PROVIDED ENTRIES:
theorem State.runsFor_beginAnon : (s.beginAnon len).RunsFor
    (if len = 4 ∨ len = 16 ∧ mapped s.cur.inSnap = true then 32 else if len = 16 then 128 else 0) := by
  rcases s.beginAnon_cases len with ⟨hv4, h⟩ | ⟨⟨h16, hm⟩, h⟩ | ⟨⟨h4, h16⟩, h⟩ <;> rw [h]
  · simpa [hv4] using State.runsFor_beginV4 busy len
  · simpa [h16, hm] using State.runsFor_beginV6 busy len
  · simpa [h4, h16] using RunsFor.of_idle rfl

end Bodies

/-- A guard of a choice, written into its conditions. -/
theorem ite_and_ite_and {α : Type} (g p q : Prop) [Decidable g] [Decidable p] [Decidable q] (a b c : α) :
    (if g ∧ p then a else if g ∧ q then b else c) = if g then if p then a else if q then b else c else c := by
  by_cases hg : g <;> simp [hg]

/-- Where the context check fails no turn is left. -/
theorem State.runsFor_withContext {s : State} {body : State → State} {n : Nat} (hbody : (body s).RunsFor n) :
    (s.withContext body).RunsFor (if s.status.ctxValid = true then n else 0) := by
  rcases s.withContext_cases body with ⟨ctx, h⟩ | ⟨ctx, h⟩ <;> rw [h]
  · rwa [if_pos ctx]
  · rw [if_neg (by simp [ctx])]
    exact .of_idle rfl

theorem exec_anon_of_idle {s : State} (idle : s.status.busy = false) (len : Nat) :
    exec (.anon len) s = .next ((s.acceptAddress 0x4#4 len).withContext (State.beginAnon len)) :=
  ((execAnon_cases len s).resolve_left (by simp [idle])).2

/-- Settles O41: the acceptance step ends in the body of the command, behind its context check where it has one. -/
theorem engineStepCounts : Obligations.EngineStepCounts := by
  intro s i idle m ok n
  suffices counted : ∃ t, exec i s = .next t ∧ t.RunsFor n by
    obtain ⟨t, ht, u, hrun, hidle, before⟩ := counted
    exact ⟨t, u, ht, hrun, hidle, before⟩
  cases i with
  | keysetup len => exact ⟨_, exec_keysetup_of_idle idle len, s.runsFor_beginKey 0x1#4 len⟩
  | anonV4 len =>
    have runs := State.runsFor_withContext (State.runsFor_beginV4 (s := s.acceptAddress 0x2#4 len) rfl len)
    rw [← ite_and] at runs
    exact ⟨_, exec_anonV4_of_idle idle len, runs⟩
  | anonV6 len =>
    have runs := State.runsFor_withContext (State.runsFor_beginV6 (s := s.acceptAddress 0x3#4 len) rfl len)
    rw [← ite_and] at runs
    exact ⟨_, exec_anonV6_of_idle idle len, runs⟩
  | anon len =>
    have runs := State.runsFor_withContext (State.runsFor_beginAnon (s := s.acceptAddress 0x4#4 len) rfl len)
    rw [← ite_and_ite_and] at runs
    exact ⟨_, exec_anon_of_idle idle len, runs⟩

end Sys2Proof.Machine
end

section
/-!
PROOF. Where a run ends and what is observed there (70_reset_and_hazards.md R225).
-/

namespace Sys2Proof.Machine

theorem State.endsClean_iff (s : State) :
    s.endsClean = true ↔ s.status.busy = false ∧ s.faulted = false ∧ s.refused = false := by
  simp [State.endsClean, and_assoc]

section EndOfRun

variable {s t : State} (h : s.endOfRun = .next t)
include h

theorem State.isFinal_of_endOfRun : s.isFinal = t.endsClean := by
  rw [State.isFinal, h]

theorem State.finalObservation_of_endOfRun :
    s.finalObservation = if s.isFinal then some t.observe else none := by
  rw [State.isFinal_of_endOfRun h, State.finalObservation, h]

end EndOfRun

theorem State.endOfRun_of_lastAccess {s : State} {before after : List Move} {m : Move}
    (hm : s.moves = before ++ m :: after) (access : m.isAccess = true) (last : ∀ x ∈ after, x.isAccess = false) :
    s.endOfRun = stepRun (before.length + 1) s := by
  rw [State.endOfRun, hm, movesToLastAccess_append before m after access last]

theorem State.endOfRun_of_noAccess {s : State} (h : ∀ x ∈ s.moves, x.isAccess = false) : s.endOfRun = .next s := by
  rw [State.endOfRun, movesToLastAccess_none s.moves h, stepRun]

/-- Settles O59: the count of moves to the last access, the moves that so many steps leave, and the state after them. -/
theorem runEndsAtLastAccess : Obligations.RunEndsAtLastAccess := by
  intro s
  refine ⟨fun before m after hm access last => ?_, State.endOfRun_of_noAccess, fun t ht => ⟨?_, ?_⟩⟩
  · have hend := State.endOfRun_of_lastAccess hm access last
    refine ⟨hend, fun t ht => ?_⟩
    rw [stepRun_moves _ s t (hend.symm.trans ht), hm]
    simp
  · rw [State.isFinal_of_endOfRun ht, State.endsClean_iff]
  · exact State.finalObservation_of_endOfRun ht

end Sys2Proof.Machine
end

---

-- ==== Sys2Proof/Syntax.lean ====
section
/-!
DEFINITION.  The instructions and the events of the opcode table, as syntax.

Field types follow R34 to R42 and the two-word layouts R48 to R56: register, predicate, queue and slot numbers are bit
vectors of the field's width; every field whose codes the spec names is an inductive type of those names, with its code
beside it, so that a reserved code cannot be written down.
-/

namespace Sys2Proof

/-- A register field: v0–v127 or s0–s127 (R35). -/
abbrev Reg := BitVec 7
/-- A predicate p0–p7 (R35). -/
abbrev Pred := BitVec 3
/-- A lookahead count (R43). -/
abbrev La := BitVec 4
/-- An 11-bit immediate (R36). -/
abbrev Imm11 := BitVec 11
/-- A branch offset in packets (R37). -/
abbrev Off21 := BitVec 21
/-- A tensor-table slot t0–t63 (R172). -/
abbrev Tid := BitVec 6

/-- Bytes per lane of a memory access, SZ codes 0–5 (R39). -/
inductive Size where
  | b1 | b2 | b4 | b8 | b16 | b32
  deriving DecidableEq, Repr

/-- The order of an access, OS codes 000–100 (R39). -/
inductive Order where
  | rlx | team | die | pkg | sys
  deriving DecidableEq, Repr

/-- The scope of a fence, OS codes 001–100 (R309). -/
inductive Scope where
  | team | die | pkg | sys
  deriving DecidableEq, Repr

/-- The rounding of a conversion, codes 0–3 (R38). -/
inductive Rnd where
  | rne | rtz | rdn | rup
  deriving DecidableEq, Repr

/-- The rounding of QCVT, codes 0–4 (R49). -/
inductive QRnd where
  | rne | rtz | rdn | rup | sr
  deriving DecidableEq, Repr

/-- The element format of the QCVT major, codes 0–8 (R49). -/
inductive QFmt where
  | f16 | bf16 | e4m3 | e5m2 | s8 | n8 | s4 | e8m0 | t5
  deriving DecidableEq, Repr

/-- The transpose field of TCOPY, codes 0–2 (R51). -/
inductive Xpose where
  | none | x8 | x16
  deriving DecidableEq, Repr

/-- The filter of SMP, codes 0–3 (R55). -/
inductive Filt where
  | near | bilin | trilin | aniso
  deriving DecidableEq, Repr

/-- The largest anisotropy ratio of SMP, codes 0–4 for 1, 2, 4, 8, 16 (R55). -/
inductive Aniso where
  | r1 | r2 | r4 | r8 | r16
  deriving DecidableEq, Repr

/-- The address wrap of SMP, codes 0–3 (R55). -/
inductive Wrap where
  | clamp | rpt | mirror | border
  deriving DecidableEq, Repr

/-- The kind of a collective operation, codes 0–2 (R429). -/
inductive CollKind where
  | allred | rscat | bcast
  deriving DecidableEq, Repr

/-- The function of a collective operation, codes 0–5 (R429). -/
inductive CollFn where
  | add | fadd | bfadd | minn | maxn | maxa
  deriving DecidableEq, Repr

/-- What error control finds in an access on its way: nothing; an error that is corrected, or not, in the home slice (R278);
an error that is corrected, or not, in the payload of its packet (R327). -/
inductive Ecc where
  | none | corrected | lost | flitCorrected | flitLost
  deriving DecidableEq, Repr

---

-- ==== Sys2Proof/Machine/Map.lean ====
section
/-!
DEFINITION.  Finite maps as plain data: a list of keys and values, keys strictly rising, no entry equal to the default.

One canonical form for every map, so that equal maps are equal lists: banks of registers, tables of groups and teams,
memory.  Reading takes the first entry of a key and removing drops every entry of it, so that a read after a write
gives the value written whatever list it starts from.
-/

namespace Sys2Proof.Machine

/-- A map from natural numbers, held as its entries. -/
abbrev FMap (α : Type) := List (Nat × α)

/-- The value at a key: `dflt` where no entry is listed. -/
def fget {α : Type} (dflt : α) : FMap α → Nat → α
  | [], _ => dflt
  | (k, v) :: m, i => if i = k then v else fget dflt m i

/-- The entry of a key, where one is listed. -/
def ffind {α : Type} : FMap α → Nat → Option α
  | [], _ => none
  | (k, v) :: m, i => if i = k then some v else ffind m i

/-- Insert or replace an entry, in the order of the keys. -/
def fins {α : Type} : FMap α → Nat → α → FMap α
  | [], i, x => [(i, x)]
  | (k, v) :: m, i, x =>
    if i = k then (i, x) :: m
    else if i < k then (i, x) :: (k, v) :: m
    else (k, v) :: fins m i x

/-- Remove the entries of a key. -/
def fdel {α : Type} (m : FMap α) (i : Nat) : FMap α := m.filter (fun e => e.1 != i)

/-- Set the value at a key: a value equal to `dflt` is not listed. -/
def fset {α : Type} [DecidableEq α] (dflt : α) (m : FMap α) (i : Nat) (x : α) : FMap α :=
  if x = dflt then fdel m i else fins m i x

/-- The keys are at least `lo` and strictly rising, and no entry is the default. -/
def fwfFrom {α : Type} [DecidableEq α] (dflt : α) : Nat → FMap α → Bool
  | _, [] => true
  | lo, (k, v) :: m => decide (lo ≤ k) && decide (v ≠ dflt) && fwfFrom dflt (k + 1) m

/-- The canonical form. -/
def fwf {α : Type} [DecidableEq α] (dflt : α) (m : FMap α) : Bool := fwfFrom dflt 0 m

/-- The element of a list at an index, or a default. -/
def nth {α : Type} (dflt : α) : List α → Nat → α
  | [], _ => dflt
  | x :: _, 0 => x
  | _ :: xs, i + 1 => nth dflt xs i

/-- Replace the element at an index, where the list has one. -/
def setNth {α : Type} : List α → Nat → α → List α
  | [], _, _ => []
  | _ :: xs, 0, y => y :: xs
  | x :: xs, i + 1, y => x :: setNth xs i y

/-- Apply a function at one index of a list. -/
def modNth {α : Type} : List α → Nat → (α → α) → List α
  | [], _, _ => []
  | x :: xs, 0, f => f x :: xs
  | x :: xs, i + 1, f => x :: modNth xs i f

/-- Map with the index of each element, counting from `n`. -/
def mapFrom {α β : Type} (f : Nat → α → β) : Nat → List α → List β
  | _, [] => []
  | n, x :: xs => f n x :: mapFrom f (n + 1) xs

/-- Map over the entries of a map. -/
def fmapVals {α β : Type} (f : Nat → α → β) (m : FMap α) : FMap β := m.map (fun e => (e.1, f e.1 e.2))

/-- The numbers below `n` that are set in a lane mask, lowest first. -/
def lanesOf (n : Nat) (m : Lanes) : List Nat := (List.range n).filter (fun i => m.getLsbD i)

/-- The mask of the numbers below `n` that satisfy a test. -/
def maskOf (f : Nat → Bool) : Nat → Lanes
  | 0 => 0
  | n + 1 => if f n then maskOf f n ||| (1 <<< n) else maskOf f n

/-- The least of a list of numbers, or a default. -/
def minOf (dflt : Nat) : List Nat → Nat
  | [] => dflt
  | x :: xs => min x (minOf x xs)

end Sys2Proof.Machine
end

ASSIGNED TASK: Return, from the data above, each line in which the string "below" appears.

REPLY:
/-- The numbers below `n` that are set in a lane mask, lowest first. -/
/-- The mask of the numbers below `n` that satisfy a test. -/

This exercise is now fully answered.